**WHAT IS BEING ASKED**. Please write each entry out again exactly as shown.

**DATA**.
● ● ● ● ●
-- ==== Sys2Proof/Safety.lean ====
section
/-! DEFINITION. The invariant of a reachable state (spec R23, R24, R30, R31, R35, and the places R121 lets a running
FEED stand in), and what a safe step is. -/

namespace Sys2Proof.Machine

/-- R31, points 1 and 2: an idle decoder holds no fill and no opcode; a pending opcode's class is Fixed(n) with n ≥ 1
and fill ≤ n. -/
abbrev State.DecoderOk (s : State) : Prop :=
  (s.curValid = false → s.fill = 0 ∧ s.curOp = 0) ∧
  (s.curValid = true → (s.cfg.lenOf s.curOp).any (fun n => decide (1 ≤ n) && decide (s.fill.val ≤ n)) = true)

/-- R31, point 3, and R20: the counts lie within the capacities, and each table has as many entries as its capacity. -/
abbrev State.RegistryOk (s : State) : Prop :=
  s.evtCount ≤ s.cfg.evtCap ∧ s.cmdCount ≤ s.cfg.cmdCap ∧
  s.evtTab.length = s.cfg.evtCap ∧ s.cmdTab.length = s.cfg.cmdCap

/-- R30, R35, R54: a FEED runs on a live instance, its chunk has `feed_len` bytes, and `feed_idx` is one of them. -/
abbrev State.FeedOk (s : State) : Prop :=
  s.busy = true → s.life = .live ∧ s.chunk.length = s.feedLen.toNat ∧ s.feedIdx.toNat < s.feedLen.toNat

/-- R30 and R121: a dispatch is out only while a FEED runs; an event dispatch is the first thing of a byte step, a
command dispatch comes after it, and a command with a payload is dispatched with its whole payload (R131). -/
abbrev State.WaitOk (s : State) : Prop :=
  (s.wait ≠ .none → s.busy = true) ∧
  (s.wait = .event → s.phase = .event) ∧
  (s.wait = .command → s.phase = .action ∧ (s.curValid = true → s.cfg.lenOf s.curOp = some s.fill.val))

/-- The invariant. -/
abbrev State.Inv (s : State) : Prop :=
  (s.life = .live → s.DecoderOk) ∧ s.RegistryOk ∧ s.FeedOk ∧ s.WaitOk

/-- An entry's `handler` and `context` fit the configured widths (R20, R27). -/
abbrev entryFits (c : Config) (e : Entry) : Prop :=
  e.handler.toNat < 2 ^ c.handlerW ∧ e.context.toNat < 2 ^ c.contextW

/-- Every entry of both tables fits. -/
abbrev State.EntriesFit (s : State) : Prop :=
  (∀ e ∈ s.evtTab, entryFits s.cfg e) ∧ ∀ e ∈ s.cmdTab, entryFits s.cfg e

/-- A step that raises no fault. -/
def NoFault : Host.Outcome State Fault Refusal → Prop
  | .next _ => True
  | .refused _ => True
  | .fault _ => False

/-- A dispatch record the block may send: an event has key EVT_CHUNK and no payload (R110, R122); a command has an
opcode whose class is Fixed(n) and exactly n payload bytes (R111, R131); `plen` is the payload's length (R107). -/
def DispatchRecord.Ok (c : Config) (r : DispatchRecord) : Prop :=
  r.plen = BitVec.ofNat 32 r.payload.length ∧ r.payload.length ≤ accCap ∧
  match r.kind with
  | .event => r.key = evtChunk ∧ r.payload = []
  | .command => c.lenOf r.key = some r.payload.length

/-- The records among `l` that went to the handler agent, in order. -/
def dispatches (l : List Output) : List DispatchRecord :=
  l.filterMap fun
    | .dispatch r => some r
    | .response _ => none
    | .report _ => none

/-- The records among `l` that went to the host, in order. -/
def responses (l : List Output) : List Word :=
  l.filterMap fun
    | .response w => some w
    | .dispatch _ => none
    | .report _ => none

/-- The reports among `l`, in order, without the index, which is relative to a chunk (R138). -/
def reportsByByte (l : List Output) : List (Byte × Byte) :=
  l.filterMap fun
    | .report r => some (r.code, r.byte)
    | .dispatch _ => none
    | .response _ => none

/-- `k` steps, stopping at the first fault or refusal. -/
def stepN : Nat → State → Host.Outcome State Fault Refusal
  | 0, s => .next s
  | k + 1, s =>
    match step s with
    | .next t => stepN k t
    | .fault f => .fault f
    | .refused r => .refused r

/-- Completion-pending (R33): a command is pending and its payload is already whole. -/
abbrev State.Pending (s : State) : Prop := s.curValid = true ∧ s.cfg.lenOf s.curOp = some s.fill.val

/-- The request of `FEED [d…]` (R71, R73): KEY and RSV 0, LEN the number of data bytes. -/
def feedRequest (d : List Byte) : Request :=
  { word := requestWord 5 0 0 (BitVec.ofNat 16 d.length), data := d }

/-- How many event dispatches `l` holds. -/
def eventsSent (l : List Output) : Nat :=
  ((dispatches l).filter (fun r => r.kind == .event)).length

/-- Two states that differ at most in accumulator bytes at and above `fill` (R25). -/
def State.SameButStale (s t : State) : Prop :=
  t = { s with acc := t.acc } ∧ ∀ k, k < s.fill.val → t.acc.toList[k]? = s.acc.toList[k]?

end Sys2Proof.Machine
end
● ● ● ● ●
**COMPLETED EXERCISE**.
-- ==== Sys2Proof/Safety.lean ====
section
/-! DEFINITION. The invariant of a reachable state (spec R23, R24, R30, R31, R35, and the places R121 lets a running
FEED stand in), and what a safe step is. -/

namespace Sys2Proof.Machine

/-- R31, points 1 and 2: an idle decoder holds no fill and no opcode; a pending opcode's class is Fixed(n) with n ≥ 1
and fill ≤ n. -/
abbrev State.DecoderOk (s : State) : Prop :=
  (s.curValid = false → s.fill = 0 ∧ s.curOp = 0) ∧
  (s.curValid = true → (s.cfg.lenOf s.curOp).any (fun n => decide (1 ≤ n) && decide (s.fill.val ≤ n)) = true)

/-- R31, point 3, and R20: the counts lie within the capacities, and each table has as many entries as its capacity. -/
abbrev State.RegistryOk (s : State) : Prop :=
  s.evtCount ≤ s.cfg.evtCap ∧ s.cmdCount ≤ s.cfg.cmdCap ∧
  s.evtTab.length = s.cfg.evtCap ∧ s.cmdTab.length = s.cfg.cmdCap

/-- R30, R35, R54: a FEED runs on a live instance, its chunk has `feed_len` bytes, and `feed_idx` is one of them. -/
abbrev State.FeedOk (s : State) : Prop :=
  s.busy = true → s.life = .live ∧ s.chunk.length = s.feedLen.toNat ∧ s.feedIdx.toNat < s.feedLen.toNat

/-- R30 and R121: a dispatch is out only while a FEED runs; an event dispatch is the first thing of a byte step, a
command dispatch comes after it, and a command with a payload is dispatched with its whole payload (R131). -/
abbrev State.WaitOk (s : State) : Prop :=
  (s.wait ≠ .none → s.busy = true) ∧
  (s.wait = .event → s.phase = .event) ∧
  (s.wait = .command → s.phase = .action ∧ (s.curValid = true → s.cfg.lenOf s.curOp = some s.fill.val))

/-- The invariant. -/
abbrev State.Inv (s : State) : Prop :=
  (s.life = .live → s.DecoderOk) ∧ s.RegistryOk ∧ s.FeedOk ∧ s.WaitOk

/-- An entry's `handler` and `context` fit the configured widths (R20, R27). -/
abbrev entryFits (c : Config) (e : Entry) : Prop :=
  e.handler.toNat < 2 ^ c.handlerW ∧ e.context.toNat < 2 ^ c.contextW

/-- Every entry of both tables fits. -/
abbrev State.EntriesFit (s : State) : Prop :=
  (∀ e ∈ s.evtTab, entryFits s.cfg e) ∧ ∀ e ∈ s.cmdTab, entryFits s.cfg e

/-- A step that raises no fault. -/
def NoFault : Host.Outcome State Fault Refusal → Prop
  | .next _ => True
  | .refused _ => True
  | .fault _ => False

/-- A dispatch record the block may send: an event has key EVT_CHUNK and no payload (R110, R122); a command has an
opcode whose class is Fixed(n) and exactly n payload bytes (R111, R131); `plen` is the payload's length (R107). -/
def DispatchRecord.Ok (c : Config) (r : DispatchRecord) : Prop :=
  r.plen = BitVec.ofNat 32 r.payload.length ∧ r.payload.length ≤ accCap ∧
  match r.kind with
  | .event => r.key = evtChunk ∧ r.payload = []
  | .command => c.lenOf r.key = some r.payload.length

/-- The records among `l` that went to the handler agent, in order. -/
def dispatches (l : List Output) : List DispatchRecord :=
  l.filterMap fun
    | .dispatch r => some r
    | .response _ => none
    | .report _ => none

/-- The records among `l` that went to the host, in order. -/
def responses (l : List Output) : List Word :=
  l.filterMap fun
    | .response w => some w
    | .dispatch _ => none
    | .report _ => none

/-- The reports among `l`, in order, without the index, which is relative to a chunk (R138). -/
def reportsByByte (l : List Output) : List (Byte × Byte) :=
  l.filterMap fun
    | .report r => some (r.code, r.byte)
    | .dispatch _ => none
    | .response _ => none

/-- `k` steps, stopping at the first fault or refusal. -/
def stepN : Nat → State → Host.Outcome State Fault Refusal
  | 0, s => .next s
  | k + 1, s =>
    match step s with
    | .next t => stepN k t
    | .fault f => .fault f
    | .refused r => .refused r

/-- Completion-pending (R33): a command is pending and its payload is already whole. -/
abbrev State.Pending (s : State) : Prop := s.curValid = true ∧ s.cfg.lenOf s.curOp = some s.fill.val

/-- The request of `FEED [d…]` (R71, R73): KEY and RSV 0, LEN the number of data bytes. -/
def feedRequest (d : List Byte) : Request :=
  { word := requestWord 5 0 0 (BitVec.ofNat 16 d.length), data := d }

/-- How many event dispatches `l` holds. -/
def eventsSent (l : List Output) : Nat :=
  ((dispatches l).filter (fun r => r.kind == .event)).length

/-- Two states that differ at most in accumulator bytes at and above `fill` (R25). -/
def State.SameButStale (s t : State) : Prop :=
  t = { s with acc := t.acc } ∧ ∀ k, k < s.fill.val → t.acc.toList[k]? = s.acc.toList[k]?

end Sys2Proof.Machine
end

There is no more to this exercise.